The researchers believe that the MXene coating could be applied to a variety of surfaces, including walls, roofs, and windows. It could also be incorporated into building materials during the manufacturing process.
“We envision a future where buildings are inherently more energy-efficient thanks to this innovative material,” said Dr. Gogotsi. “This could have a profound impact on reducing energy consumption and greenhouse gas emissions.”
the team is currently working on scaling up the production of the MXene coating and exploring its potential applications in other fields, such as electronics and aerospace.
## MXene: The Surprisingly Cool Material Revolutionizing Thermal Insulation
**World Today News:** Join us for an exclusive interview wiht Dr. yury Gogotsi, Distinguished University and Bach Professor at Drexel University’s College of Engineering, a leading expert in the field of MXenes, too discuss the groundbreaking discovery of their unprecedented thermal insulation capabilities.
**World Today News:** Dr. Gogotsi, your recent research with collaborators at UCLouvain has created quite a buzz. Can you tell our readers what makes MXenes so special, particularly in the context of thermal conductivity?
**Dr. Gogotsi:** Certainly. MXenes are a family of two-dimensional materials that have shown remarkable properties since their discovery. While thay’re excellent electrical conductors, our latest findings reveal an astonishingly low thermal conductivity, particularly for titanium carbide MXene. It’s so low that it’s almost a full order of magnitude smaller than what the laws of solid-state physics would predict.
**World Today News:** This is remarkable! how does this unique characteristic translate into practical applications?
**Dr. Gogotsi:** This ultra-low thermal conductivity opens up a world of possibilities. Imagine thermal insulation that is hundreds of times thinner than existing materials while providing equivalent or even superior performance. This could revolutionize construction, leading to energy-efficient buildings with reduced heating and cooling needs.
**World Today news:** You mentioned MXenes can be incredibly thin. Could you elaborate on how this thinness benefits applications like insulation?
**Dr. Gogotsi:** Think about it this way: a thin coating of MXene could achieve the same insulating effect as a much thicker layer of conventional insulation. This means lighter, more compact, and easily adaptable insulation solutions for various applications – from buildings and industrial equipment to even clothing and aerospace technology.
**World Today News:** That’s incredible. What other potential applications do you envision for MXenes beyond insulation?
**Dr. Gogotsi:** MXenes hold immense potential across diverse industries.their extraordinary heat shielding properties could revolutionize the design of furnaces and other high-temperature equipment. They could be used to create new protective coatings for aerospace vehicles, shielding them from extreme temperatures. The possibilities are truly boundless.
**World Today News:** This research seems to have far-reaching implications for sustainability and energy conservation.
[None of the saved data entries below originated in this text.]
/-- The 64 bytes of a report (R227), with the free values from number `n` on for the fields that are open. -/
def Rep.bytes (r : Rep) (n tick seq : Nat) : List Byte :=
  let free := fun (k : Nat) => Config.freeValue (n + k)
  leBytes 2 r.code ++ leBytes 1 r.source ++ leBytes 1 r.flags ++ leBytes 4 (r.queue.getD (free 0).toNat)
    ++ leBytes 8 (r.issuer.getD (free 1)).toNat ++ leBytes 8 (r.pc.getD (free 2)).toNat ++ leBytes 8 r.object
    ++ leBytes 8 r.address ++ leBytes 8 r.progress ++ leBytes 8 tick ++ leBytes 4 (r.value.getD (free 3).toNat) ++ leBytes 4 seq

/-- Write a report to a context's fault queue (R227, R228): the entry, then head; or the lost count when the ring is
full.  Either way it takes a sequence number and interrupts the function.  DEDUCED (log 13): head and tail count
entries modulo 2^32 and an entry lies at its number modulo 2^n. -/
def State.report (s : State) (cid : Nat) (r : Rep) : State :=
  let c := s.ctx cid
  let q := c.r.fq
  let head := s.slice.num q 4
  let tail := s.slice.num (q + 4) 4
  let mem :=
    if (head + 2 ^ 32 - tail) % 2 ^ 32 < 2 ^ c.r.fqlog then
      (s.slice.setBytes (q + 64 + 64 * (head % 2 ^ c.r.fqlog)) (r.bytes s.freeCtr s.tick c.seq)).setNum q 4 ((head + 1) % 2 ^ 32)
    else s.slice.setNum (q + 8) 4 (min (s.slice.num (q + 8) 4 + 1) (2 ^ 32 - 1))
  ({ s with slice := mem, freeCtr := s.freeCtr + 4 }.updCtx cid fun c => { c with seq := (c.seq + 1) % 2 ^ 32 }).interrupt c.vf 1

/-! ## Identities (R34) -/

/-- Waves of a group (R123). -/
def Wave.perGroup (w : Wave) : Nat := (w.knlanes.toNat + 31) / 32

/-- Logical wave index in the grid (R123). -/
def Wave.logical (w : Wave) : Nat := w.group * w.perGroup + w.widx

/-- The task of a lane, if any. -/
def Wave.taskOf (w : Wave) (lane : Nat) : Option TaskRef := (w.tasks.find? fun t => t.1 == lane).map (·.2)

/-- The key of a lane's task; zero where it has none. -/
def Wave.keyOf (w : Wave) (lane : Nat) : W64 := ((w.taskOf lane).map (·.key)).getD 0

/-- Identity I of a lane (R34). -/
def Wave.ident (w : Wave) (lane : Nat) : W64 :=
  if w.task then 0x8000000000000000#64 ||| w.keyOf lane
  else BitVec.ofNat 64 (w.ord % 2 ^ 23 * 2 ^ 40 + w.logical % 2 ^ 35 * 32 + lane)

/-- Lowest quad number of a set. -/
def lowQuad (quads : BitVec 8) : Nat := ((List.range 8).find? fun k => quads.getLsbD k).getD 8

/-- Whether a quad belongs to a set of quads. -/
def hasQuad (quads : BitVec 8) (lane : Nat) : Bool := quads.getLsbD (lane / 4)

/-- Whether a lane works (R104). -/
def Wave.isWorking (w : Wave) (lane : Nat) : Bool := w.working.getLsbD lane

/-- Whether a quad has a working lane. -/
def Wave.quadWorks (w : Wave) (quad : Nat) : Bool := (List.range 4).any fun i => w.isWorking (4 * quad + i)

/-- Whether a lane is a helper lane (R104). -/
def Wave.isHelper (w : Wave) (lane : Nat) : Bool := !w.isWorking lane && w.quadWorks (lane / 4)

/-- Lowest working lane of a set of quads. -/
def Wave.lowestWorking (w : Wave) (quads : BitVec 8) : Option Nat :=
  (List.range 32).find? fun l => hasQuad quads l && w.isWorking l

/-- The issuer's identity in a report: lane bits zero for a grid wave (R227). -/
def Wave.reportIdent (w : Wave) (quads : BitVec 8) : W64 :=
  if w.task then w.ident ((w.lowestWorking quads).getD 0) else w.ident 0

/-! ## The head wave -/

/-- Replace the head wave. -/
def State.put (s : State) (w : Wave) : State := { s with waves := w :: s.waves.tail }

/-- Send the issuing sub-wave to an address: the instruction has issued. -/
def Wave.goto (w : Wave) (tick : Nat) (pc : W64) : Wave :=
  { w with
    subs := (match w.subs with
      | [] => []
      | q :: t => { q with pc := pc, st := .ready } :: t)
    wait := .none
    lastIssue := tick }

/-- The issuing sub-wave goes on at the next word: PC + 4. -/
def Wave.next (w : Wave) (tick : Nat) : Wave :=
  match w.subs with
  | [] => w
  | q :: _ => w.goto tick (q.pc + 4)

/-- Replace the head wave, gone on to the next word. -/
def State.retire (s : State) (w : Wave) : State := s.put (w.next s.tick)

/-- The head wave is not ready at its instruction, and issues it again (R120, R141, R143). -/
def State.again (s : State) (w : Wave) (q : SubWave) : State := s.put { w with wait := .again q.quads }

/-- What the instruction needs cannot accept it yet: its sub-wave is not ready, and another may be offered (R106, R120). -/
def State.stall (s : State) (w : Wave) (q : SubWave) : State := s.put { w with wait := .stall q.quads }

/-- Run a meaning on the issuing wave and its issuing sub-wave; a machine with no such wave does nothing. -/
def State.onIssuer (s : State) (f : Wave → SubWave → State) : State :=
  match s.waves with
  | [] => s
  | w :: _ =>
    match w.subs with
    | [] => s
    | q :: _ => f w q

/-! ## Taking a precise fault, and the return from the handler (R221 to R225) -/

/-- Whether `kTRAPVAL` of a fault is a data or code address, so that a report carries it (R227).  A fault whose value is
no address where its code's value otherwise is one (TICKET_STATE at `tkpass`, ECC_UNCORRECTABLE of a register) is raised
with 65536 added to its code, which `kTRAPCAUSE` does not hold. -/
def faultHasAddress (code : Nat) : Bool :=
  [0x04, 0x05, 0x20, 0x21, 0x22, 0x25, 0x26, 0x27, 0x28, 0x29, 0x31, 0x32, 0x60, 0x61, 0x67].contains code

/-- The queue field of a report about a request (R227). -/
def Issuer.queueField (i : Issuer) (die queue : Nat) : Nat := queue + 256 * die + 65536 * (i.group % 65536)

/-- The queue field of a wave's report (R227). -/
def Wave.reportQueue (w : Wave) : Nat := dieOf w.core * 256 + (if w.task then 0xFFFF else w.group % 65536) * 65536

/-- A sub-wave whose `xacq` is withdrawn (R139). -/
def SubWave.withdrawn (q : SubWave) : SubWave := if q.st = .forBlock then { q with st := .ready } else q

/-- A halted wave, with the waits withdrawn that it will issue again (R139, R146, R218, R302, R333, R392). -/
def Wave.withdrawn (w : Wave) : Wave :=
  { w with
    subs := w.subs.map SubWave.withdrawn
    wait := match w.wait with
      | .home acc => .home acc
      | .request id => .request id
      | .joint members tag => .joint members tag
      | _ => .none }

/-- A wave halted between instructions at step 2 of pre-emption. -/
def Wave.halted (w : Wave) : Wave := { w.withdrawn with halt := if w.halt = .running then .preempted else w.halt }

/-- Whether an access is a `bind` that waits for its installation, or a check of a wave (R218). -/
def AccKind.isBind : AccKind → Bool
  | .bind .. => true
  | _ => false

/-- Withdraw the `bind` instructions of some waves that wait for their installation (R218). -/
def State.withdrawBinds (s : State) (ids : List Nat) : State :=
  let isBind := fun (a : Access) => ids.contains a.wave && a.kind.isBind
  let hit := (s.flight.filter isBind).map (·.id)
  let free := fun (w : Wave) => match w.wait with
    | .home acc => if hit.contains acc then { w with wait := .none } else w
    | _ => w
  { s with
    flight := s.flight.filter fun a => !(isBind a)
    waves := s.waves.map free }

/-- Withdraw what halted waves wait for and will issue again, and their places in the queues of their quadrants (R139, R218). -/
def State.withdraw (s : State) (ids : List Nat) (f : Wave → Wave) : State :=
  let s := s.withdrawBinds ids
  { s with
    waves := updWhere (fun w => ids.contains w.id) f s.waves
    waitList := s.waitList.filter fun e => !(ids.contains e.2.2.1) }

/-- The quads and the program counter of the sub-wave that a wave-wide wait holds. -/
def Wave.waiting (w : Wave) : BitVec 8 × W64 :=
  match w.subs with
  | [] => (0, 0)
  | q :: _ => (q.quads, q.pc)

/-- What a wave waits for after a fault in the sub-wave `quads`: an instruction that another sub-wave has issued completes (R221),
and one that stands to issue again does so after the handler. -/
def Wave.waitAfter (w : Wave) (quads : BitVec 8) : WaveWait :=
  match w.wait with
  | .again _ | .stall _ => .none
  | x => if w.waiting.1 = quads then .none else x

/-- The trap registers and the handler of a wave that takes a fault in the sub-wave `quads` (R221, R222): with a handler
address, the sub-wave alone goes on there; with none, the wave is halted. -/
def Wave.enter (w : Wave) (handler : W64) (quads : BitVec 8) (code : BitVec 16) (pc val : W64) : Wave :=
  let w := { w with trapCause := code, trapPc := pc, trapVal := val, wait := w.waitAfter quads }
  if handler = 0 then { w with halt := .unhandled }
  else { w with
    handler := some quads
    subs := updWhere (fun q => q.quads == quads) (fun q => { q with pc := handler, st := .ready }) w.subs }

/-- One wave takes a precise fault (R221 to R224), without what it does to joint latches. -/
def State.faultOne (s : State) (wid : Nat) (quads : BitVec 8) (code : Nat) (pc val : W64) : State :=
  match s.wave? wid with
  | none => s
  | some w =>
    let c := s.ctx w.ctx
    if w.handler.isSome then
      (s.withdraw [wid] fun w => { w.withdrawn with halt := .unhandled }).report w.ctx
        { code := 0x0C, source := 0, flags := 4, queue := w.reportQueue, issuer := w.reportIdent quads, pc := w.trapPc,
          address := pc.toNat, value := some (code % 65536) }
    else
      let s := s.updWave wid fun w => w.enter c.r.handler quads (BitVec.ofNat 16 code) pc val
      if c.r.handler = 0 then
        (s.withdraw [wid] Wave.withdrawn).report w.ctx
          { code := code % 65536, source := 0, flags := 4, queue := w.reportQueue, issuer := w.reportIdent quads, pc := pc,
            address := if faultHasAddress code then val.toNat else 0, value := some (val.toNat % 2 ^ 32) }
      else s

/-- The open latches of a group that list the wave index `widx` and that its wave has not entered (R293). -/
def Group.breaking (g : Group) (wid widx : Nat) (keep : Option (BitVec 16 × BitVec 4)) : List Latch :=
  g.latches.filter fun l =>
    l.members.getLsbD widx && !(l.entered.any fun e => e.wave == wid) &&
    (match keep with
     | none => true
     | some k => l.tag == k.2 && l.members != k.1)

/-- Break the latches that a wave has not entered: every wave in them takes JOINT_BROKEN, which may break others; a
break removes its latch, so `n` of at least the number of open latches ends it (R293).  With `keep`, only latches of
that tag with other members break. -/
def State.breakLatches : Nat → List (Nat × Option (BitVec 16 × BitVec 4)) → State → State
  | 0, _, s => s
  | _ + 1, [], s => s
  | n + 1, (wid, keep) :: rest, s =>
    match s.wave? wid with
    | none => s.breakLatches n rest
    | some w =>
      match s.group? w.gid with
      | none => s.breakLatches n rest
      | some g =>
        if w.task then s.breakLatches n rest else
        let broken := g.breaking wid w.widx keep
        let s := s.updGroup g.id fun g => { g with latches := g.latches.filter fun l => !(broken.contains l) }
        let hit := broken.flatMap fun l => l.entered.map (·.wave)
        let s := hit.foldl (fun s h =>
          match s.wave? h with
          | none => s
          | some v => s.faultOne h v.waiting.1 0x50 v.waiting.2 (BitVec.ofNat 64 w.widx)) s
        s.breakLatches n (rest ++ hit.map fun h => (h, none))

/-- A wave takes a precise fault, and the joint latches that it had still to enter break (R221, R293). -/
def State.fault (s : State) (wid : Nat) (quads : BitVec 8) (code : Nat) (pc val : W64) : State :=
  (s.faultOne wid quads code pc val).breakLatches 1024 [(wid, none)]

/-- The issuing sub-wave's instruction raises a precise fault (R221). -/
def State.raise (s : State) (w : Wave) (q : SubWave) (code : Nat) (val : W64) : State :=
  s.fault w.id q.quads code q.pc val

/-- The same with a `kTRAPVAL` that no rule states: a free value (log 19). -/
def State.raiseFree (s : State) (w : Wave) (q : SubWave) (code : Nat) : State :=
  let f := s.free
  f.2.raise w q code f.1

/-- The wave after its handler returned (R223): bit [0] of kWSTATE clears, which resumes the suspended sub-waves, and
the handler's sub-wave goes to the target. -/
def Wave.returnTo (w : Wave) (tick : Nat) (target : W64) : Wave := { w.goto tick target with handler := none }

/-! ## Translation (R20 to R23, R229, R230) -/

/-- The entry of `level` (1 to 5) that 8 bytes hold; none when it counts as invalid (R230). -/
def pteOf (level e : Nat) : Option Pte :=
  let leaf := decide (bitsOf e 1 1 = 1)
  let pa := bitsOf e 16 41 * 65536
  if bitsOf e 0 1 = 0 ∨ bitsOf e 4 12 ≠ 0 ∨ bitsOf e 57 7 ≠ 0 then none
  else if level = 5 ∧ leaf = false then none
  else if level ≤ 2 ∧ leaf = true then none
  else if level = 4 ∧ leaf = true ∧ pa % 2 ^ 21 ≠ 0 then none
  else if level = 3 ∧ leaf = true ∧ pa % 2 ^ 30 ≠ 0 then none
  else some ⟨leaf, decide (bitsOf e 2 1 = 1), decide (bitsOf e 3 1 = 1), pa⟩

/-- Lowest VA bit that indexes a level, and its index bits (R230). -/
def levelBits (level : Nat) : Nat × Nat :=
  match level with
  | 1 => (48, 9)
  | 2 => (39, 9)
  | 3 => (30, 9)
  | 4 => (21, 9)
  | _ => (16, 5)

/-- The walk of a virtual address from a table at `level`, `n` levels left (R230).  DEDUCED (log 14): tables and pages
lie in external memory, which `ext` holds by physical address. -/
def walkFrom (ext : Memory) (va : Nat) : Nat → Nat → Nat → Option (Nat × Pte)
  | 0, _, _ => none
  | n + 1, level, table =>
    let b := levelBits level
    match pteOf level (ext.num (table + 8 * bitsOf va b.1 b.2) 8) with
    | none => none
    | some p => if p.leaf then some (p.pa + va % 2 ^ b.1, p) else walkFrom ext va n (level + 1) p.pa

/-- The physical address of an external virtual address and its page's entry, by a walk of the page tables; none when the walk fails
or the page is of the other world (R229, R418). -/
def State.pageWalk (s : State) (c : Context) (va : Nat) : Option (Nat × Pte) :=
  if inExt va then
    match walkFrom s.ext va 5 1 c.r.ptroot with
    | some r => if r.2.secure = s.isSecure c then some r else none
    | none => none
  else none

/-- The entry of a die's second-level TLB for an address of a context (R9, R229). -/
def State.tlbEntry (s : State) (die : Nat) (c : Context) (va : Nat) : Option TlbEntry :=
  s.tlb.find? fun e => e.die == die && e.ctx == c.id && e.page == va / 65536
**Dr. Gogotsi:** Absolutely. By enabling the development of more efficient insulation materials,MXenes could contribute significantly to global energy conservation efforts,reducing our reliance on fossil fuels and mitigating climate change.This is a truly exciting development with the potential to reshape our future.
**World Today News:** Thank you, Dr. Gogotsi, for shedding light on this revolutionary material.
**Dr. Gogotsi:** It was my pleasure. I look forward to seeing how mxenes will continue to reshape various industries in the years to come.
**World Today News:** We eagerly anticipate those developments, Dr. Gogotsi. this research truly holds the promise of a cooler, more sustainable future.